The other day I was in the scrub pines on a dry hillside up a backroad near here. I was looking for some pine poles to build a gate (to keep the deer out of my garden). I had my head down, scouting the ground. I'd pick up a length of pine and test its strength by cracking it over a rock. Some beautiful twisted lengths flew to pieces, rotten already. So I kept looking. They had to be longer than 6 feet and preferably with a lovely bend or twist. The relentless sun and wind on that east side of the valley makes curved sculptures of the pine boughs. I was absorbed in that, eyes on the ground, watching my feet, stepping over little piles of scoured clean deer bones (I think) and I turned to see where I'd left the poles I'd found so far.
It was almost by accident that I looked up and the view slammed into my field of vision. An incredible sweeping 180 degree panorama of mountain after mountain after mountain in shades from deep navy to sky blue to white where the snow was caught, and then the sky as many shades of blue above that. It took my breath away. It made me smile. I had that moment all to myself -- awe, gratitude. I took a few steps back at my task, then I stopped and fished my phone out of my pocket.
Already I was processing it. The moment had passed. I couldn't quite find the same view in my phone camera frame as what I'd seen when I first looked up. Even now as I'm writing this I'm tempted to Google what I'm grappling with. I'm trying to think of the search terms I'd use to see if someone else has already thought this out, and better than I could. Then I think, wait, I'm allowed to have this insight and think it is original. I'm allowed to ponder it slowly and deeply myself, exploring my own messy questions and revelations instead of boarding that wearying Google train lurching from idea to idea to idea until I've lost the curiosity that made me wonder in the first place.
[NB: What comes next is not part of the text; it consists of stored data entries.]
-- ==== Sys2Proof/Certificates/Slice0/Obligations.lean ====
section
/-! DEFINITION. The statements for the provers, family by family. Unless a statement says otherwise it speaks of every
state, reached by a run or not. A request is stated in a part that is ready for it (State.ready), an event of the equipment
in a settled state; what stands for the link afterwards (State.answered, State.reported) is spelled out by the statements
of the link. -/

open Sys2Proof Sys2Proof.Machine

/-! ## The machine as a whole -/

/-- A step takes the command at the front of the queue: it is exec of that command on the state with the queue's rest.
-/
def Obligations.StepTakesFrontCommand : Prop :=
  ∀ (c : Instr) (rest : List Instr) (s : State),
    step { s with pending := c :: rest } = exec c { s with pending := rest }

/-- With no command waiting, one millisecond passes (the model's choice, log entry 1, as are the order and the place in
the queue of what falls due): the night clock counts in RUN and stands in SETUP (R208), every running countdown runs
down by one millisecond, no block changes otherwise its state, and the commands then waiting are the expiries of the
countdowns that have come to their end. -/
def Obligations.IdleStepPassesAMillisecond : Prop :=
  ∀ s : State, s.pending = [] → ∃ t, step s = .next t ∧
    (s.link.part = .run → s.link.clock < 4294967295 → t.link = { s.link with clock := s.link.clock + 1 }) ∧
    (s.link.part = .setup → t.link = s.link) ∧
    (∀ sc : ScreenId, t.screens[sc] = { s.screens[sc] with
      countdown := s.screens[sc].countdown.map (· - 1), startTimer := s.screens[sc].startTimer.map (· - 1) }) ∧
    (∀ ln : LaneId, t.lanes[ln] = { s.lanes[ln] with
      dwell := s.lanes[ln].dwell.map (· - 1), stall := s.lanes[ln].stall.map (· - 1),
      travel := s.lanes[ln].travel.map (· - 1), exitRead := s.lanes[ln].exitRead.map (· - 1) }) ∧
    (∀ r : RunnerId, t.yard.runners[r] = { s.yard.runners[r] with timer := s.yard.runners[r].timer.map (· - 1) }) ∧
    t.yard.store = s.yard.store ∧ t.pending = s.due1ms ∧ t.hostLine = s.hostLine ∧
    (∀ sc : ScreenId, t.sound[sc] = { s.sound[sc] with servo := { s.sound[sc].servo with
      coastGap := s.sound[sc].servo.coastGap.map (· - 1), coastLimit := s.sound[sc].servo.coastLimit.map (· - 1) } }) ∧
    (∀ lp : ScreenId, ∃ posts current, t.yard.loops[lp] = { s.yard.loops[lp] with
        posts := posts, current := current, lendTimer := (s.yard.loops[lp]).lendTimer.map (· - 1) } ∧
      ((s.yard.loops[lp]).canonical = true → ∀ p, (t.yard.loops[lp]).post p =
        { (s.yard.loops[lp]).post p with recovery := ((s.yard.loops[lp]).post p).recovery.map (· - 1) }) ∧
      ((s.yard.loops[lp]).current = none → current = none) ∧
      ∀ tr, (s.yard.loops[lp]).current = some tr →
        (tr.window = .sending → current = some tr) ∧
        ∀ n left, tr.window = .listening n left → current = some { tr with window := .listening n (left.map (· - 10)) }) ∧
    (Tab.wf none s.yard.limits = true →
      ∀ n, Tab.get none t.yard.limits n = (Tab.get none s.yard.limits n).map (· - 1)) ∧
    t.yard = { s.yard with
      loops := t.yard.loops, limits := t.yard.limits, runners := t.yard.runners, freeIndex := s.yard.freeIndex + 1 } ∧
    (∀ sc : ScreenId,
      (Instr.startTimerExpiry sc ∈ t.pending ↔ s.screens[sc].startTimer = some 1) ∧
      (Instr.breakCountdownExpiry sc ∈ t.pending ↔ s.screens[sc].countdown = some 1) ∧
      (Instr.motorLeadReached sc ∈ t.pending ↔ s.screens[sc].phase = .onBreak ∧ s.screens[sc].leadSetting ≠ 0 ∧
        s.screens[sc].countdown = some (s.screens[sc].leadSetting * 1000 + 1)) ∧
      (Instr.coastGapExpiry sc ∈ t.pending ↔ s.sound[sc].servo.coastGap = some 1) ∧
      (Instr.coastLimitExpiry sc ∈ t.pending ↔ s.sound[sc].servo.coastLimit = some 1) ∧
      (Instr.lendTimerExpiry sc ∈ t.pending ↔ (s.yard.loops[sc]).lendTimer = some 1)) ∧
    (∀ ln : LaneId,
      (Instr.dwellExpiry ln ∈ t.pending ↔ s.lanes[ln].dwell = some 1) ∧
      (Instr.stallTimerExpiry ln ∈ t.pending ↔ s.lanes[ln].stall = some 1) ∧
      (Instr.barrierTravelExpiry ln ∈ t.pending ↔ s.lanes[ln].travel = some 1) ∧
      (Instr.exitReadExpiry ln ∈ t.pending ↔ s.lanes[ln].exitRead = some 1)) ∧
    (∀ r : RunnerId, Instr.takeTimerExpiry r ∈ t.pending ↔ s.yard.runners[r].timer = some 1) ∧
    (Tab.wf none s.yard.limits = true →
      ∀ n, Instr.checkinLimitExpiry n ∈ t.pending ↔ Tab.get none s.yard.limits n = some 1)

/-- Every command has its effect in every state: exec never faults and never refuses, it leaves the commands still
waiting as they are, and every report raised has joined the queue (R206). -/
def Obligations.EveryCommandAnswersNext : Prop :=
  ∀ (c : Instr) (s : State), ∃ t, exec c s = .next t ∧ t.pending = s.pending ∧ t.settled

/-- A good frame with a request's KIND (R204, R210), which leaves the receiver hunting: dropped while a RESET DEVICE
waits; discarded and counted on a reply list of 16 places; given a BUSY place where 8 places belong to requests; and
otherwise taken, its reply at the tail of the list with the request's KIND and TAG. -/
def Obligations.RequestFindsItsPlace : Prop :=
  ∀ (c : Instr) (kind tag : Nat) (s : State), requestOf c = some (kind, tag) → s.settled →
    (s.link.resetPending = true →
      exec c s = .next (({ s with link := { s.link with rx := none } } : State).reported [])) ∧
    (s.link.resetPending = false → 16 ≤ s.link.replies.length → exec c s =
      .next (({ s with link := { s.link with rx := none, linkErrors := satInc s.link.linkErrors } } : State).reported
        [])) ∧
    (s.link.resetPending = false → s.link.replies.length < 16 → 8 ≤ s.link.requests → exec c s =
      .next (({ s with link := { s.link with rx := none, replies := s.link.replies ++ [.busy kind tag] } } : State).reported
        [])) ∧
    (s.link.roomy → ∃ t r, exec c s = .next t ∧ t.link.replies = s.link.replies ++ [.request kind tag r] ∧
      t.link.linkErrors = s.link.linkErrors ∧ t.link.rx = none)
To leave the phone behind is the obvious solution. But that would mean a consciousness about the potential for these random moments of beauty that seems contradictory. I was just out to find some sticks. I told David I'd be back in half an hour. I brought my phone along partly for safety. I did mention the picked-clean bones?
I'm learning to meditate. I'm an absolute beginner and there is so much I can't get my head around. But I think I have an inkling about what it means to be present, attentive to what is. The problem is in the hyper-consciousness of experience, processing it, a word I associate with processed meats -- same de-naturing. Once I begin to process it, break it down, add to it, I'm no longer just there, experiencing the richness and complexity. I'm assessing and judging. And this is a loss.
"One seeks and seeks but cannot find. One then gives up and the answer comes by itself." Alan Watts.